2.1.5. Kepuasan Kerja

  Wutun (2004: 73) mengemukakan bahwa kepuasan kerja adalah kondisi kesukaan atau ketidaksukaan menurut pandangan pegawai terhadap pekerjaannya.

  Koesmono (2005), mengemukakan bahwa kepuasan kerja dapat didefinisikan sebagai perasaan dan reaksi individu terhadap lingkungan pekerjaannya.

  Locke (1984) mengemukakan bahwa kepuasan kerja merupakan kegembiraan atau pernyataan emosi yang positif hasil dari penilaian salah satu pekerjaan atau pengalaman-pengalaman pekerjaan. . Lebih lanjut Locke (1984) mengemukakan bahwa kepuasan kerja merupakan penilaian, perasaan atau sikap seseorang atau pegawai terhadap pekerjaannya dan berhubungan dengan lingkungan kerja, jenis pekerjaan, kompensasi, hubungan antar teman kerja, hubungan sosial di tempat kerja dan sebagainya. Sehingga dapat dikatakan bahwa kepuasan kerja adalah dipenuhinya beberapa keinginan dan kebutuhannya melalui kegiatan kerja atau bekerja.

  Gibson dan Donnely (1999) mengemukakan bahwa kepuasan kerja merupakan bagian dari proses motivasi. Kepuasan anggota organisasi dapat dihubungkan dengan kinerja dan hasil kerja mereka serta imbalan dan hukuman yang mereka terima. Oleh karena itu, tingkat kepuasan kerja dalam organisasi dapat ditunjukkan dengan hasil seperti sikap anggota organisasi, pergantian pekerjaan anggota organisasi, kemangkiran atau absensi, keterlambatan, dan keluhan yang biasa terjadi dalam suatu organisasi. Robbins (2003: 148) mengemukakan bahwa kepuasan kerja adalah sebagai suatu sikap umum seorang individu terhadap pekerjaannya. Pekerjaan menuntut interaksi dengan rekan sekerja dan atasan, mengikuti aturan dan kebijakan organisasi, memenuhi standar kinerja, hidup pada kondisi kerja yang sering kurang dari ideal, dan hal serupa lainnya. Ini berarti penilaian (assesment) seorang pegawai terhadap puas atau tidak puasnya dia terhadap pekerjaan merupakan penjumlahan yang rumit dari sejumlah unsur pekerjaan yang diskrit (terbedakan dan terpisahkan satu sama lain).

  Menurut Koesmono (2005: 28) bahwa seorang manajer akan sangat peduli pada aspek kepuasan kerja, karena mempunyai tanggung jawab moral apakah dapat memberikan lingkungan yang memuaskan kepada pegawainya dan percaya bahwa perilaku pekerja yang puas akan membuat kontribusi yang positif terhadap organisasi. Para manajer merasakan usaha dan kinerja mereka berhasil apabila keadilan dalam penghargaan memberikan tingkat kepuasan kerja dan kinerja.

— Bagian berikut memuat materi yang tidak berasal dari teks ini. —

-- ==== Sys2Proof/Machine/Second.lean ====
section
/-!
DEFINITION. The end of a second of operating time: the Blotter's 35 quantities (15_attic_blotter.md R452, R455, R459) and the
counts that other units keep per second.
-/
namespace Sys2Proof.Machine
open Sys2Proof

/-- The bin of a value: the highest whose lower edge it reaches; the first bin has none. -/
def binOf (edges : List Int) (v : Int) : Nat := (edges.filter fun e => decide (e ≤ v)).length

/-- The lower edges of bins 1 to 15 of a quantity (R459): 0.1 °C, 0.1 %, band, ns, symbols. -/
def histEdges (q : Nat) : List Int :=
  if q = 0 then [-200, 0, 200, 400, 600, 800, 900, 1000, 1100, 1200, 1250, 1300, 1350, 1420, 1500]
  else if q ≤ 8 then (List.range 15).map fun (i : Nat) => 10 * ((i : Int) - 7)
  else if q = 9 then [2, 3, 4]
  else if q = 10 then (List.range 15).map fun (i : Nat) => 100 * ((i : Int) + 1)
  else (List.range 15).map fun (i : Nat) => (4 : Int) ^ i

/-- A sample of a quantity (R459). -/
def State.histSample (s : State) (q : Nat) (v : Int) : State :=
  let h := s.hist q
  let b := binOf (histEdges q) v
  let top := match h.max with | none => true | some m => decide (m < v)
  s.setHist q
    { h with bins := h.bins.set b (min (h.bins.getD b 0 + 1) (2 ^ 32 - 1)),
             min := some (match h.min with | none => v | some m => if v < m then v else m),
             max := if top then some v else h.max,
             maxAt := if top then s.get R.blotter_OP_S else h.maxAt }

/-- The mean of a regulator's readings against HIST_VREF, in 0.1 % (R459). -/
def State.railSample (s : State) (k : Nat) : Option Int :=
  let (sum, n) := Sparse.get (fun _ => ((0, 0) : Nat × Nat)) s.power.vouts k
  let vref := s.get (R.blotter_HIST_VREF k)
  if vref = 0 ∨ n = 0 then none
  else some (fieldInt 32 true (1000 * ((sum : Rat) / n - vref) / vref))

def State.load (s : State) (key : Nat) : Nat := Sparse.get (fun _ => 0) s.loads key

/-- The sample of a quantity at the end of a second, if there is one. -/
def State.quantity (s : State) (q : Nat) : Option Int :=
  if q = 0 then s.power.secMax
  else if q ≤ 8 then s.railSample (q - 1)
  else if q = 9 then some (s.get R.memory_STATUS_BAND + 1)
  else if q = 10 then some s.mem.latSecond
  else some (s.load (89 + q))

/-- The per-second load registers of ingest, motion and codec units. -/
def State.loadRegs (s : State) : State :=
  let m (key : Nat) (per : Rat) : Nat := twos 16 (fieldInt 16 false ((s.load key : Rat) / per))
  let s := s.each (List.range 8) fun s c =>
    let v := m c 1000000
    let s := (s.put (R.ingest_LOAD_LAST c) v).put (R.ingest_LOAD_PEAK c) (max v (s.get (R.ingest_LOAD_PEAK c)))
    s.put (R.ingest_WRITE_LOAD_LAST c) (m (8 + c) 100000000)
  let s := s.each [0, 1] fun s u => s.put (R.mot_STATUS_LOAD u) (m (16 + u) 1000000)
  let s := s.each (List.range 32) fun s e => s.put (R.codec_LOAD e) (m (32 + e) 1000000)
  s.clearLoads

/-- The life clock moves on, and a crystal that had stopped runs when it counts; DEBUG_REMAIN follows it (13_strongroom.md R375, R391,
R404). -/
def State.lifeTicks (s : State) (n : Nat) : State :=
  let s := s.modStrong fun u => { u with lifeClock := (u.lifeClock + n) % 2 ^ 32, lxoStopped := u.lxoStopped && n == 0 }
  let s := s.put R.strongroom_TAMPER_STATUS_LXO_RUN (if s.strong.lxoStopped then 0 else 1)
  let s := s.put R.strongroom_LIFE_CLOCK s.strong.lifeClock
  if s.strong.debug = 1 ∨ s.strong.debug = 2 then s.put R.strongroom_DEBUG_REMAIN (s.strong.sessionEnd - s.strong.lifeClock) else s

/-- The ports' counts of the second just ended (03_rasyn_link.md R112). -/
def State.portSeconds (s : State) : State :=
  { s with ports := (s.ports.map fun x => (x.1, { x.2 with hcrcSecond := 0, uncorrSecond := 0 })).filter fun x => x.2 != ({} : PortState) }

/-- The counts per second of the ports and the Blotter's rates begin again (03_rasyn_link.md R112; R455). -/
def State.newSecond (s : State) : State :=
  let s := (s.modPower fun p => { p with secMax := none, vouts := [] }).modMem fun m => { m with latSecond := 0 }
  let s := s.modBlot fun b => { b with used := (b.used.map fun x => (x.1, x.2 - s.get (R.blotter_RATE_RATE x.1))).filter fun x => x.2 != 0 }
  s.portSeconds

/-- R452, R459: a second of operating time ends. `lifeTicks` is the number of seconds that the life clock counted meanwhile. In STANDBY the units that sample are off; in reset only the
counter in D00 goes on (16_startup_faults.md R465). -/
def execHistogramSample (lifeTicks : Nat) (s : State) : Result :=
  if s.domainOn 0 = false then .next s
  else if s.inReset then .next ((s.modBoot fun b => { b with opS := b.opS + 1 }).lifeTicks lifeTicks)
  else
    let s := (s.put R.blotter_OP_S (s.get R.blotter_OP_S + 1)).put R.blotter_OP_FRAC 0
    let s := s.modBoot fun b => { b with opS := s.get R.blotter_OP_S, opFrac := 0, sinceRelease := b.sinceRelease.map (· + 1) }
    let s := s.lifeTicks lifeTicks
    if s.domainOn 4 then
      let s := s.each (List.range 35) fun s q =>
        match s.quantity q with
        | none => s
        | some v => s.histSample q v
      .next s.loadRegs.newSecond
    else .next (s.modPower fun p => { p with secMax := none })

end Sys2Proof.Machine
end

  Situasi pekerjaan yang seimbang akan meningkatkan perasaan dalam kontrol terhadap kehidupan kerja dan menghasilkan kepuasan kerja. Sehingga para manajer mempunyai tanggung jawab untuk meningkatkan kepuasan kerja para bawahannya agar dapat memberikan kontribusi yang positif pada organisasinya.

  Davis dan Cozenza (1993) mengemukakan bahwa job satisfaction is

  related to a number of major employee variables, such a turnover, absences, age,

occupation, and size of the organization in which an employee works.

  Berdasarkan pendapat tersebut, Davis dan Cozenza (1993) mengemukakan bahwa kepuasan kerja berhubungan dengan variabel-variabel seperti turnover, tingkat absensi, umur, tingkat pekerjaan, dan ukuran organisasi perusahaan.

  Kepuasan kerja berhubungan dengan turnover mengandung arti bahwa kepuasan kerja yang tinggi selalu dihubungkan dengan turnover pegawai yang rendah, dan sebaliknya jika pegawai banyak yang merasa tidak puas maka turnover pegawai tinggi. Kepuasan kerja berhubungan dengan tingkat absensi (kehadiran) mengandung arti bahwa pegawai yang kurang puas cenderung tingkat ketidakhadirannya tinggi.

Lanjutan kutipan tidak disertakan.